Needless to say his commission salary dropped drastically. He started to worry about the apartment rent. He had to trade in his Mercedes for a Pinto. His girlfriend started bringing home strange black dudes with funky hats and Mr. T jewellry. Some of them were very paranoid. The final straw, before he saw the bottom, was when he purchased two scalper tickets for $200 for the Superbowl. His beloved Miami Dolphins were in it. Before going, he and his black chick did $200 worth of coke to see them through the game. All these purchases were in 1980's dollars. At the half time intermission, they crashed. They left and went back to the apartment to vacuum up another $200 (his emergency stash) of blow. They arrived back at the game five minutes before its conclusion. Friends described to him the most exciting second half they had ever witnessed. John went into rehab after that. Now he says he smokes only grass and he drinks; his sales fortunes returned. Oh, and he dumped the black girlfriend for a mousey secretary. I have always thanked John for that graphic autobiographical sketch of the coke spiral.

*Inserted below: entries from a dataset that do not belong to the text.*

-- ==== Sys2Proof/Machine/Tasks.lean ====
section
/-! DEFINITION. EFLAGS images and the task switch (10_state.md R44, 60_exceptions.md R670 to R674). -/

namespace Sys2Proof.Machine

/-- The image of EFLAGS: bit 1 is 1, the other reserved bits are 0 (10_state.md R30, R44). -/
def Flags.image (f : Flags) : Dword :=
  (0 : BitVec 14) ++ BitVec.ofBool f.vm ++ BitVec.ofBool f.rf ++ (0 : BitVec 1) ++ BitVec.ofBool f.nt ++ f.iopl ++
    BitVec.ofBool f.of ++ BitVec.ofBool f.df ++ BitVec.ofBool f.ifl ++ BitVec.ofBool f.tf ++ BitVec.ofBool f.sf ++
    BitVec.ofBool f.zf ++ (0 : BitVec 1) ++ BitVec.ofBool f.af ++ (0 : BitVec 1) ++ BitVec.ofBool f.pf ++
    (1 : BitVec 1) ++ BitVec.ofBool f.cf

/-- All defined flags of an image (10_state.md R30); reserved bits are ignored (R44). -/
def Flags.ofImage (v : Dword) : Flags :=
  { cf := v.getLsbD 0, pf := v.getLsbD 2, af := v.getLsbD 4, zf := v.getLsbD 6, sf := v.getLsbD 7,
    tf := v.getLsbD 8, ifl := v.getLsbD 9, df := v.getLsbD 10, of := v.getLsbD 11, iopl := v.extractLsb' 12 2,
    nt := v.getLsbD 14, rf := v.getLsbD 16, vm := v.getLsbD 17 }

/-- What brings a task switch about (60_exceptions.md R670). -/
inductive SwitchKind where
  | jmp
  | call
  | int
  | iret
deriving DecidableEq, Repr

/-- CALL and INT nest: they write the back link and set NT (60_exceptions.md R672). -/
def SwitchKind.nests : SwitchKind → Bool
  | .call | .int => true
  | .jmp | .iret => false

/-- The physical bytes of each TSS field given by (offset, length), as supervisor accesses. -/
def locateFields (base : Dword) (write : Bool) : List (Nat × Nat) → M (List (List Dword))
  | [] => pure []
  | (o, n) :: fs => do
    let p ← linLocate (base + BitVec.ofNat 32 o) n write true
    let ps ← locateFields base write fs
    pure (p :: ps)

/-- Read located fields. -/
def memReadAll : List (List Dword) → M (List Nat)
  | [] => pure []
  | p :: ps => do
    let v ← memRead p
    let vs ← memReadAll ps
    pure (v :: vs)

/-- The fields a switch out writes: EIP, EFLAGS, the eight registers and the selectors (60_exceptions.md R671). -/
def savedFields (is386 : Bool) : List (Nat × Nat) :=
  if is386 then
    (List.range 10).map (fun i => (0x20 + 4 * i, 4)) ++ (List.range 6).map (fun i => (0x48 + 4 * i, 4))
  else (List.range 14).map fun i => (0x0E + 2 * i, 2)

/-- The fields a switch in reads, in the order of 60_exceptions.md R670 phase 3: CR3 first for an Intel386 DX TSS, the
saved ones, as words where they are selectors, then LDT, and for an Intel386 DX TSS the T word (R671). -/
def loadedFields (is386 : Bool) : List (Nat × Nat) :=
  if is386 then
    (0x1C, 4) :: (List.range 10).map (fun i => (0x20 + 4 * i, 4)) ++ (List.range 6).map (fun i => (0x48 + 4 * i, 2)) ++
      [(0x60, 2), (0x64, 2)]
  else (List.range 14).map (fun i => (0x0E + 2 * i, 2)) ++ [(0x2A, 2)]

/-- The eight general registers in encoding order. -/
def Regs.toList (g : Regs) : List Dword := [g.eax, g.ecx, g.edx, g.ebx, g.esp, g.ebp, g.esi, g.edi]

/-- The selectors as the slots of an Intel386 DX TSS, with free upper words
(60_exceptions.md R671, 93_implementation_defined.md U24). -/
def selectorSlots : List Word → M (List Nat)
  | [] => pure []
  | w :: ws => do
    let v ← selectorSlot true w
    let vs ← selectorSlots ws
    pure (v :: vs)

/-- The values a switch out saves, in the order of `savedFields` (60_exceptions.md R670 phase 2). An 80286 TSS takes
the low halves and has no FS and GS. -/
def savedValues (is386 : Bool) (s : State) (fl : Flags) : M (List Nat) := do
  let plain := (s.eip :: fl.image :: s.regs.toList).map BitVec.toNat
  let sels := [s.segs.es.sel, s.segs.cs.sel, s.segs.ss.sel, s.segs.ds.sel]
  if is386 then do
    let slots ← selectorSlots (sels ++ [s.segs.fs.sel, s.segs.gs.sel])
    pure (plain ++ slots)
  else pure (plain.map (· % 65536) ++ sels.map BitVec.toNat)

/-- A general register loaded from a TSS: whole, or its low half with a free upper half
(60_exceptions.md R670, 93_implementation_defined.md U5). -/
def loadedReg (is386 : Bool) (v : Nat) : M Dword :=
  if is386 then pure (BitVec.ofNat 32 v)
  else do
    let hi ← draw 16
    pure (hi ++ BitVec.ofNat 16 v)

/-- The `k`-th loaded value. -/
def nthValue (vs : List Nat) (k : Nat) : Nat := vs.getD k 0

/-- Run after the commit point: exceptions are raised in the new task (60_exceptions.md R670, R673). -/
def inNewTask {α : Type} (x : M α) : M α := fun s =>
  match x s with
  | .error (.exn e) t => .error (.exnNew e) t
  | r => r

/-- Validation of LDTR (60_exceptions.md R670 phase 4). -/
def loadTaskLdt (ldt : Word) : M Unit :=
  if selNull ldt then pure ()
  else do
    require (!selTi ldt) (.ts (selCode ldt))
    let (_, d) ← findDesc ldt .ts
    require (!descS d && descType d == 2) (.ts (selCode ldt))
    require (descP d) (.ts (selCode ldt))
    modify fun s => { s with ldtr := { sel := ldt, valid := true, base := descBase d, limit := descLimit d } }

/-- Validation of CS (60_exceptions.md R670 phase 4). -/
def loadTaskCS (cs : Word) : M Unit := do
  require (!selNull cs) (.ts (selCode cs))
  let (a, d) ← findDesc cs .ts
  require (descIsCode d) (.ts (selCode cs))
  require (if descConforming d then decide (descDpl d ≤ selRpl cs) else descDpl d == selRpl cs) (.ts (selCode cs))
  require (descP d) (.np (selCode cs))
  setAccessed a d
  commitCS cs d (selRpl cs)

/-- Validation of SS (60_exceptions.md R670 phase 4). -/
def loadTaskSS (ss : Word) : M Unit := do
  let s ← get
  require (!selNull ss) (.ts (selCode ss))
  let (a, d) ← findDesc ss .ts
  require (selRpl ss == s.cpl && descDpl d == s.cpl && descIsStack d) (.ts (selCode ss))
  require (descP d) (.ss (selCode ss))
  setAccessed a d
  setSeg .ss (SegReg.ofDesc ss d)

/-- All six segment registers as 8086 loads of their selectors (60_exceptions.md R670, R674). -/
def loadTask8086 : M Unit :=
  modify fun s =>
    { s with segs := { es := SegReg.v86 s.segs.es.sel, cs := SegReg.v86 s.segs.cs.sel, ss := SegReg.v86 s.segs.ss.sel,
                       ds := SegReg.v86 s.segs.ds.sel, fs := SegReg.v86 s.segs.fs.sel,
                       gs := SegReg.v86 s.segs.gs.sel } }

/-- Phase 4 of a task switch: validate what phase 3 loaded, in order (60_exceptions.md R670). -/
def taskValidate (t : Bool) : M Unit := do
  let s ← get
  loadTaskLdt s.ldtr.sel
  if s.flags.vm then loadTask8086
  else do
    loadTaskCS s.segs.cs.sel
    loadTaskSS s.segs.ss.sel
    loadDataSeg .ds s.segs.ds.sel .ts
    loadDataSeg .es s.segs.es.sel .ts
    loadDataSeg .fs s.segs.fs.sel .ts
    loadDataSeg .gs s.segs.gs.sel .ts
  let u ← get
  require (decide (u.eip ≤ u.segs.cs.limit)) (.gp 0)
  if t then modify fun v => { v with pend := { v.pend with bt := true } } else pure ()

/-- Phase 3 of a task switch: load the incoming state from the values of `loadedFields`, of an Intel386 DX TSS that of
CR3 apart from the others. CPL becomes 3 with VM at once (60_exceptions.md R670, R673). -/
def taskLoad (is386 nests : Bool) (pageDir : Nat) (vs : List Nat) : M Unit := do
  let eax ← loadedReg is386 (nthValue vs 2)
  let ecx ← loadedReg is386 (nthValue vs 3)
  let edx ← loadedReg is386 (nthValue vs 4)
  let ebx ← loadedReg is386 (nthValue vs 5)
  let esp ← loadedReg is386 (nthValue vs 6)
  let ebp ← loadedReg is386 (nthValue vs 7)
  let esi ← loadedReg is386 (nthValue vs 8)
  let edi ← loadedReg is386 (nthValue vs 9)
  let sel := fun k => BitVec.ofNat 16 (nthValue vs k)
  let fl := Flags.ofImage (BitVec.ofNat 32 (nthValue vs 1))
  let cr3 := (BitVec.ofNat 32 pageDir).extractLsb' 12 20
  modify fun s =>
    { s with
      cr3 := if is386 then cr3 else s.cr3
      tlb := if is386 && decide (cr3 ≠ s.cr3) then List.replicate 32 none else s.tlb
      eip := BitVec.ofNat 32 (nthValue vs 0)
      flags := { fl with nt := fl.nt || nests }
      cpl := if fl.vm then 3 else s.cpl
      regs := { eax, ecx, edx, ebx, esp, ebp, esi, edi }
      segs := { es := s.segs.es.nullWith (sel 10), cs := s.segs.cs.nullWith (sel 11),
                ss := s.segs.ss.nullWith (sel 12), ds := s.segs.ds.nullWith (sel 13),
                fs := s.segs.fs.nullWith (if is386 then sel 14 else 0),
                gs := s.segs.gs.nullWith (if is386 then sel 15 else 0) }
      ldtr := { s.ldtr with sel := if is386 then sel 16 else sel 14, valid := false }
      prefetch := [] }

/-- The linear address of the byte of a GDT descriptor that holds its type. -/
def typeByteAddr (s : State) (sel : Word) : Dword := s.gdtr.base + selOffset sel + 5

/-- Change the type byte of a located descriptor by clearing and setting bits (the busy bit is bit 1,
60_exceptions.md R670), a locked read-modify-write (20_memory.md R183). -/
def changeTypeByte (ps : List Dword) (clear set_ : Byte) : M Unit :=
  lockedModify ps fun v => ((BitVec.ofNat 8 v &&& ~~~clear) ||| set_).toNat

/-- TaskSwitch(sel, d, kind) (60_exceptions.md R670): the caller has checked the descriptor and set EIP to the resume
point of the outgoing task. Every byte either phase touches is located first (R673, 92_eei_decisions.md D16), with
the page tables of the old task (log 24). The data breakpoints that the instruction has matched so far are noted under
the old DR7, before the switch clears bits of it (R683, R686, log 22). -/
def taskSwitch (sel : Word) (d : Descriptor) (kind : SwitchKind) : M Unit := do
  let s ← get
  let new386 := descType d == 9 || descType d == 11
  require (decide ((if new386 then 0x64 else 0x2B) < (descLimit d).toNat)) (.ts (selCode sel))
  let oldAt ← locateFields s.tr.base true (savedFields s.tr.is386)
  let newAt ← locateFields (descBase d) false (loadedFields new386)
  let linkAt ← if kind.nests then linLocate (descBase d) 2 true true else pure []
  let oldBusyAt ← if kind.nests then pure [] else linLocate (typeByteAddr s s.tr.sel) 1 true true
  let newBusyAt ← if kind = .iret then pure [] else linLocate (typeByteAddr s sel) 1 true true
  let fl := if kind = .iret then { s.flags with nt := false } else s.flags
  let saved ← savedValues s.tr.is386 s fl
  memWriteAll oldAt saved
  if kind.nests then pure () else changeTypeByte oldBusyAt 2 0
  if kind.nests then memWrite linkAt s.tr.sel.toNat else pure ()
  if kind = .iret then pure () else changeTypeByte newBusyAt 0 2
  let read ← memReadAll newAt
  let vs := if new386 then read.drop 1 else read
  modify State.noteHits
  modify fun u =>
    { u with
      dec := { u.dec with hits := 0 }
      tr := { sel := sel, base := descBase d, limit := descLimit d, is386 := new386 }
      cr0 := { u.cr0 with ts := true }
      dr7 := u.dr7 &&& ~~~(0x155 : Dword) }
  taskLoad new386 kind.nests (nthValue read 0) vs
  inNewTask (taskValidate (new386 && (BitVec.ofNat 16 (nthValue vs 17)).getLsbD 0))

end Sys2Proof.Machine
end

I mention that episode because things would have been far worse if John's drug of choice had been meth. He would have been painting his windows black, posting a killer dog in the front yard and sitting in his lemon tree all night long, armed with a sawed-off shotgun. There are those voices and hallucinations that take over after a while. They usually counsel very nutsy thoughts, like the man who said he was only throwing out a devil from his car, when it was actually the severed head of his son. Eventually, even the postman is really a narc. John was spared that final descent.
Instead of wasting their time on marijuana busts, the police should make every possible effort to stem the creation and flow of methamphetamine into our communities. It has trickled in already, but not to the extent that it has gripped the American mid-west. Those prairie farmers who have isolated properties may decide to end their illegal "crop rotation" and move on to meth production. They even have the legal access to a special ingredient, anhydrous ammonia, which can produce a super-potent form of meth. We can't afford to lose a generation of fine, upright 4-H'ers to this poison. Read Johnson's book to see how easily it could happen here.
© Bud Talkinghorn--The book was published in 2005 by Hazelden Foundation, Center City Minn. USA.